§ **Work request**
In the listing below, find the line with "length : Nat := 0" and the line with "structure Manifest where". Repeat those two lines and all lines between them exactly.

===============

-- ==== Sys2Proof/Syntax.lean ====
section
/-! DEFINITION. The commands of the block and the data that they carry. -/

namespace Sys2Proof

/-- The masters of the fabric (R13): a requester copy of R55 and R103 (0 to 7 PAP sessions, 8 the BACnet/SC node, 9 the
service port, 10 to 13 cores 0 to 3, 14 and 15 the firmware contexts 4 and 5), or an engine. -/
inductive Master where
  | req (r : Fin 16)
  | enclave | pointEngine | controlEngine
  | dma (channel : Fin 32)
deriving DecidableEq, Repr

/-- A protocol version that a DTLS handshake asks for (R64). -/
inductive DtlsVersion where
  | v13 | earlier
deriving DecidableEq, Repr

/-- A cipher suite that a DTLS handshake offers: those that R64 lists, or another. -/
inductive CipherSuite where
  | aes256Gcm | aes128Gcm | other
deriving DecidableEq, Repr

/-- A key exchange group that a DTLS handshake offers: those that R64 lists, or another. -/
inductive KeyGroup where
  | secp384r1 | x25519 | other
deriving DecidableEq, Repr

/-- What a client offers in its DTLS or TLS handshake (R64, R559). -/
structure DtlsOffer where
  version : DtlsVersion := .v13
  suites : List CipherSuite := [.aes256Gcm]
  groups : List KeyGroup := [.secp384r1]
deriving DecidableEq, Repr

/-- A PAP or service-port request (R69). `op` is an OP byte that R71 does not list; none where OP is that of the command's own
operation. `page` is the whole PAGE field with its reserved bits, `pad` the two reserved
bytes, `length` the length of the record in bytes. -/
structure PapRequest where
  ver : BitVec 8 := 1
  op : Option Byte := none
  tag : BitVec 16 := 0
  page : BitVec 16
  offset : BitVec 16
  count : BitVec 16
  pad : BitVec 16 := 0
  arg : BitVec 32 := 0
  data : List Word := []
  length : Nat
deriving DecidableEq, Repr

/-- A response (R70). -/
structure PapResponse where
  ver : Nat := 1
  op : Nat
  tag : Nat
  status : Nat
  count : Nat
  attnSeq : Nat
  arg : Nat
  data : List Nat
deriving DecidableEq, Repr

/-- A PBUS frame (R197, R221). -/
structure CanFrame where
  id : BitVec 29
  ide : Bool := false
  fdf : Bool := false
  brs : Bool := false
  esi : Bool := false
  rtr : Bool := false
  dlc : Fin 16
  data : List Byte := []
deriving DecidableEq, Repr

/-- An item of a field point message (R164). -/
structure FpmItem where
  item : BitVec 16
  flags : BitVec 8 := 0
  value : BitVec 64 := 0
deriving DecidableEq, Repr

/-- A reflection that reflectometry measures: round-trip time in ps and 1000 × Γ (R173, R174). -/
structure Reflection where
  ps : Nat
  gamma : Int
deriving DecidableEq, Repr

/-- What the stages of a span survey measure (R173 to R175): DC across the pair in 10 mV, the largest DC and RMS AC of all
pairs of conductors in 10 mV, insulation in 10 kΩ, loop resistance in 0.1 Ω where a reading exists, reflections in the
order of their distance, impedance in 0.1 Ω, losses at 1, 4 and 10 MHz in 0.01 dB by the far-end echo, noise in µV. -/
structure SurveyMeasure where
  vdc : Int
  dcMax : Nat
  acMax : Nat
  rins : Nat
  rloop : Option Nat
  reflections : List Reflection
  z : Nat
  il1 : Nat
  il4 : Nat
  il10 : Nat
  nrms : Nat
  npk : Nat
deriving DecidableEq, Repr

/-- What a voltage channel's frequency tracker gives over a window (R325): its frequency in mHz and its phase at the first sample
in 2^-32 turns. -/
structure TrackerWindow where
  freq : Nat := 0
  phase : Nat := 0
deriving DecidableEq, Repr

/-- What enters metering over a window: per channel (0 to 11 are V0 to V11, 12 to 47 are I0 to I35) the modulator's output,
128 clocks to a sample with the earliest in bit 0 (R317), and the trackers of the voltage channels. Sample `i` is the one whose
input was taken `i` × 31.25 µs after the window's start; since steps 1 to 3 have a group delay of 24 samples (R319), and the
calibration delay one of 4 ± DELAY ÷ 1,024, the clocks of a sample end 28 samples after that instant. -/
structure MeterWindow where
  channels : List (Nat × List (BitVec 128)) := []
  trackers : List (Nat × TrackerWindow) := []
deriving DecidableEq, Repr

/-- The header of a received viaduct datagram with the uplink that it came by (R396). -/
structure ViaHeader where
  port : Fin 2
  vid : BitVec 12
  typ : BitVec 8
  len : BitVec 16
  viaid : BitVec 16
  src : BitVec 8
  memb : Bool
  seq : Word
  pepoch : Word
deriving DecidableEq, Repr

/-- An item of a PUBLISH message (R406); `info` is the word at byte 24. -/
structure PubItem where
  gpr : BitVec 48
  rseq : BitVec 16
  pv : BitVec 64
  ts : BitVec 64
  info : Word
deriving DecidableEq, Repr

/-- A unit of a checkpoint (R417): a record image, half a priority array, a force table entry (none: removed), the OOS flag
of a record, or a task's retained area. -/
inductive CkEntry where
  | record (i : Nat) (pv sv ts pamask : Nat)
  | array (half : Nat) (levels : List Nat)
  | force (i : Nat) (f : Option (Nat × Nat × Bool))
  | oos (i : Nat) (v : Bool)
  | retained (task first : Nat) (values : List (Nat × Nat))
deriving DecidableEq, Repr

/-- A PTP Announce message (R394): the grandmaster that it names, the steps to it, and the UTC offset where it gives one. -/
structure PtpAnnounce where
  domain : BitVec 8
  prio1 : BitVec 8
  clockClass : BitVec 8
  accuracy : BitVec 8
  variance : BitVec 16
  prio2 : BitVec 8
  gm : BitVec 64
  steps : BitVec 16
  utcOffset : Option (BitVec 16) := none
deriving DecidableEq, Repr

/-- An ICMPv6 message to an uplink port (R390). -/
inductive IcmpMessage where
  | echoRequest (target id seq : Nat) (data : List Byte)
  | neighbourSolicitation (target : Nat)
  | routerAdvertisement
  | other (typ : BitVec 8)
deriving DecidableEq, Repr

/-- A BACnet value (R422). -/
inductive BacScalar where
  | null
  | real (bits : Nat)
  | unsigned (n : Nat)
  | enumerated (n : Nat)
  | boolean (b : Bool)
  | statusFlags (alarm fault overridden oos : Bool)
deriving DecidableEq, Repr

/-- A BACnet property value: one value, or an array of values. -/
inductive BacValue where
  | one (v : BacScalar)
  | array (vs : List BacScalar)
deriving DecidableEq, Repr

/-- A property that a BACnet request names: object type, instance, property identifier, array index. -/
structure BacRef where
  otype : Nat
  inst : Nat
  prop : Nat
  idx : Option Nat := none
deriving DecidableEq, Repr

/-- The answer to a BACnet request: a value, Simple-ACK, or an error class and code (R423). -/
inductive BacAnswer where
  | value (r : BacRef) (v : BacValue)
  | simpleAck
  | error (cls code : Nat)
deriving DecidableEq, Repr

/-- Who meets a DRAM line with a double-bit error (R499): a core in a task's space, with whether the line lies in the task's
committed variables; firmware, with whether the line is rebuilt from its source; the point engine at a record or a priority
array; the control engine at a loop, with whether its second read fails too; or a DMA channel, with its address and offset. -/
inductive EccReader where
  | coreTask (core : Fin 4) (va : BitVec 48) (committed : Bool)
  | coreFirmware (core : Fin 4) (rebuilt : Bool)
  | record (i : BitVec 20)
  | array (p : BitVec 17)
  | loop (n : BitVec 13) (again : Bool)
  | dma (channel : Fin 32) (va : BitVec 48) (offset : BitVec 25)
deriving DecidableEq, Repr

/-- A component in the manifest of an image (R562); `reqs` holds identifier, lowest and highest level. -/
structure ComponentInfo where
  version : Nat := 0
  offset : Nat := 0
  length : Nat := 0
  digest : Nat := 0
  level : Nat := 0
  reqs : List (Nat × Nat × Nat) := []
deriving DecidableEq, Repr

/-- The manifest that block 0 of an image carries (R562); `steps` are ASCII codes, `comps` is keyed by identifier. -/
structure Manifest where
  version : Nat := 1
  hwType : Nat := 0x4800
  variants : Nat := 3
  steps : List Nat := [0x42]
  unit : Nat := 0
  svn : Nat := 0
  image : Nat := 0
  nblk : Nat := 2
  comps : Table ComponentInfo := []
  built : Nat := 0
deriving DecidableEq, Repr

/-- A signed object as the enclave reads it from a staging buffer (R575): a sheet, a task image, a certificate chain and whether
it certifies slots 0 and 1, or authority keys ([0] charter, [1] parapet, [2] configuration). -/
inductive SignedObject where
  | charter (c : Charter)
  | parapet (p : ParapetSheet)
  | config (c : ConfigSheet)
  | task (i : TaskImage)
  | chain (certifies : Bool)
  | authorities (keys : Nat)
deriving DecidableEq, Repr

===============

§ **Answer to the exercise**
  length : Nat := 0
  digest : Nat := 0
  level : Nat := 0
  reqs : List (Nat × Nat × Nat) := []
deriving DecidableEq, Repr

/-- The manifest that block 0 of an image carries (R562); `steps` are ASCII codes, `comps` is keyed by identifier. -/
structure Manifest where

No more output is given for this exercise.